Find the volume of the solid that lies within the hemisphere $x^2 + y^2 + z^2 =6$, z ≤ 0, and outside the cone $z=-\sqrt{x^2+y^2}$. I am not sure what to do for this question, I tried subtracting the area of the sphere from the cone, I also tried spherical but a unsure of what the limits for phi would be.
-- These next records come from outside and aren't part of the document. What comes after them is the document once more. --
-- ==== Sys2Proof/Machine/Registers.lean ====
section
/-! DEFINITION. Writes to a die's register block (R310, R364 to R368). -/
namespace Sys2Proof.Machine

namespace State

/-- A cohort that is resident owns a latch number that covers a die (R250, R368). -/
abbrev numberOwned (s : State) (d l : Nat) : Bool :=
  s.latchOwned d l || s.cohorts.any fun p =>
    p.2.status != .ended && p.2.status != .waiting && ((s.grid? p.2.grid).map fun g => g.latchmask.testBit l).getD false
      && p.2.cores.any fun c => c.2 / 128 == d

end State

/-- QUANTUM_WRITE (R255, R365): values outside 100,000 to 2^32 − 1 are ignored. -/
def execQuantumWrite (die : DieId) (v : Word) (s : State) : Host.Outcome State Fault Refusal :=
  .next (if 100000 ≤ v.toNat ∧ v.toNat < 2 ^ 32 then s.modDie die.toNat fun x => { x with quantum := v } else s)

/-- RDCSIZE_WRITE (R181, R365): 0 to 8 GiB, before the first grid. -/
def execRdcsizeWrite (die : DieId) (v : Word) (s : State) : Host.Outcome State Fault Refusal :=
  .next (if v.toNat ≤ 8 ∧ !(s.die die.toNat).gridStarted then s.modDie die.toNat fun x => { x with rdcsize := v } else s)

/-- POWERCAP_WRITE (R365): 100 to 330 W. -/
def execPowercapWrite (die : DieId) (v : Word) (s : State) : Host.Outcome State Fault Refusal :=
  .next (if 100 ≤ v.toNat ∧ v.toNat ≤ 330 then s.modDie die.toNat fun x => { x with powercap := v } else s)

/-- MODID_WRITE (R365): the anchor sets it on every die; bits outside 5:0 and 8 read as zero. -/
def execModidWrite (_die : DieId) (v : Word) (s : State) : Host.Outcome State Fault Refusal :=
  .next ((List.range 64).foldl (fun s d => s.modDie d fun x => { x with modid := v &&& 0x13F }) s)

/-- ACCAREA_WRITE (R138, R365): 0 to 4,096 MiB, before the first grid. -/
def execAccareaWrite (die : DieId) (v : Word) (s : State) : Host.Outcome State Fault Refusal :=
  .next (if v.toNat ≤ 4096 ∧ !(s.die die.toNat).gridStarted then s.modDie die.toNat fun x => { x with accarea := v } else s)

/-- LSEG_WRITE (R368): ignored while a cohort owns the number. -/
def execLsegWrite (die : DieId) (l : BitVec 4) (v : Word) (s : State) : Host.Outcome State Fault Refusal :=
  let g : Seg := { seg := BitVec.ofNat 8 (bits v 16 8), root := BitVec.ofNat 6 (bits v 8 6), member := bitAt v 0 }
  .next (if s.numberOwned die.toNat l.toNat then s
    else s.modDie die.toNat fun x => { x with segs := AMap.put x.segs l.toNat g })

/-- LEXC_WRITE (R283, R365, R368): excuse bits of cores 0 to 63, or 64 to 127. -/
def execLexcWrite (die : DieId) (l : BitVec 4) (high : Bool) (v : Word) (s : State) : Host.Outcome State Fault Refusal :=
  let d := die.toNat
  .next (if s.numberOwned d l.toNat then s
    else (List.range 64).foldl (fun s i =>
      let k := coreKey d ((if high then 64 else 0) + i)
      s.setLatch k l.toNat { s.latchCore k l.toNat with excuse := bitAt v i }) s)

/-- REGISTER_WRITE (R364, R365): TOPOVA, SAVEPOOL and SAVEPOOLSZ take the value; read-only and unlisted offsets ignore it. -/
def execRegisterWrite (die : DieId) (off : BitVec 16) (v : Word) (s : State) : Host.Outcome State Fault Refusal :=
  let d := die.toNat
  .next (match off.toNat with
    | 0x0038 => s.modDie d fun x => { x with topova := v }
    | 0x0060 => s.modDie d fun x => { x with savepool := v &&& ~~~0x3F }
    | 0x0068 => s.modDie d fun x => { x with savepoolsz := v }
    | _ => s)

/-- A write to MGMTREQ (R310): the request is taken, and served in a turn of the die manager; one that it cannot take is ignored and logged, and one on a die that is not
the anchor is ignored. -/
def takeRequest (d : Nat) (v : Word) (s : State) : State :=
  if s.anchor ≠ some d then s
  else if s.mailboxRefuses d v ∨ (s.die d).mgmtBusy.isSome then s.modDie d fun x => { x with log := x.log ++ [.ignoredMailbox] }
  else { s.modDie d fun x => { x with mgmtBusy := some v } with agenda := s.agenda ++ [⟨0, .serve d⟩] }

/-- The die manager serves the request that it has taken (R310). -/
def serveRequest (d : Nat) (s : State) : Host.Outcome State Fault Refusal :=
  match (s.die d).mgmtBusy with
  | none => .next s
  | some v =>
    let die := BitVec.ofNat 6 d
    match (if bits v 52 12 = 0 ∧ bits v 0 6 = 0 then s.requestAt d v (fun _ => true) else none) with
    | some (1, _) => execChallenge die v s
    | some (2, _) => execQuote die v s
    | some (3, _) => execCert die v s
    | some (4, _) => execCommand die v s
    | _ => execMalformedRequest die v s

/-- Which event a write to a register is (R364 to R368, R164, R320, R310). -/
def writeRegister (d : DieId) (off : Nat) (v : Word) (s : State) : Host.Outcome State Fault Refusal :=
  let low := BitVec.ofNat 32 (bits v 0 32)
  if off = 0x0010 then
    if bits v 33 31 ≠ 0 then .next (s.logReplay d.toNat low.toNat)
    else if bitAt v 32 then execReplayFail d low s else execReplayRetry d low s
  else if off = 0x0018 then
    if bits v 34 30 ≠ 0 then .next (s.logCommand d.toNat low.toNat)
    else match bits v 32 2 with
      | 0 => execThreadcmdRetry d low s
      | 1 => execThreadcmdSkip d low s
      | 2 => execThreadcmdUpcall d low s
      | _ => execThreadcmdAbort d low s
  else if off = 0x0020 then execQuantumWrite d v s
  else if off = 0x0028 then
    match bits v 8 2 with
    | 0 => execPreemptCore d (BitVec.ofNat 7 (bits v 0 7)) s
    | 1 => execPreemptDie d s
    | 2 => execPreemptAsidDie d (BitVec.ofNat 16 (bits v 48 16)) s
    | _ => execPreemptAsidModule d (BitVec.ofNat 16 (bits v 48 16)) s
  else if off = 0x0040 then execRdcsizeWrite d v s
  else if off = 0x0048 then execPowercapWrite d v s
  else if off = 0x0070 then execModidWrite d v s
  else if off = 0x0078 then execAccareaWrite d v s
  else if off = 0x0080 then .next (takeRequest d.toNat v s)
  else if 0x0100 ≤ off ∧ off < 0x0300 ∧ off % 8 = 0 then
    let q := BitVec.ofNat 6 ((off - 0x0100) / 8)
    -- the desc field takes the value whatever the command (R366)
    let s1 := s.setQslot d.toNat q.toNat { s.qslot d.toNat q.toNat with reg := bits v 6 46 * 64 }
    match bits v 0 2 with
    | 1 => execQslotMap d q v s1
    | 2 => execQslotUnmap d q s1
    | _ => .next s1
  else if 0x0400 ≤ off ∧ off < 0x0480 ∧ off % 8 = 0 then execLsegWrite d (BitVec.ofNat 4 ((off - 0x0400) / 8)) v s
  else if 0x0480 ≤ off ∧ off < 0x0580 ∧ off % 8 = 0 then
    execLexcWrite d (BitVec.ofNat 4 ((off - 0x0480) / 16)) (off % 16 = 8) v s
  else execRegisterWrite d (BitVec.ofNat 16 off) v s

end Sys2Proof.Machine
end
[Math] Triple Integral In a Sphere Outside of a Cone
calculusintegrationmultivariable-calculus
Best Answer
Due to symmetry, the solid is identical to the one which lies within the hemisphere $x^2 + y^2 + z^2 = 6$, $z \geq 0$ and outside the cone $z = \sqrt{x^2 + y^2}$, the only difference being that one is the mirror image of the other across $xy$-plane. (This is done just to avoid negative signs. This is a personal choice, and you can very well work with either of the solids). We will work with the solid which lies above $xy$-plane.
Notice that this solid is identical to the solid of revolution if we revolve $\Omega = \{(x,y)| \; x,y \geq 0; \; x^2 + y^2 \leq 6; \; x \geq y \}$ around $y$-axis.
Using Disk Method, the volume of this solid of revolution is given by:
$V = \pi \int \limits_{y = 0}^{\sqrt{3}} [(6 - y^2) - y^2] dy = 4 \sqrt{3} \pi$.
Alternatively, using triple integration,
$V = \int \limits_{\phi = 0}^{2 \pi} \; \; \int \limits_{\theta = \pi/4}^{\pi/2} \; \; \int \limits_{\rho = 0}^{\sqrt{6}} % \rho^2 \; \sin{\theta} \; d\rho \; d\theta \; d\phi = % 4 \sqrt{3} \pi$.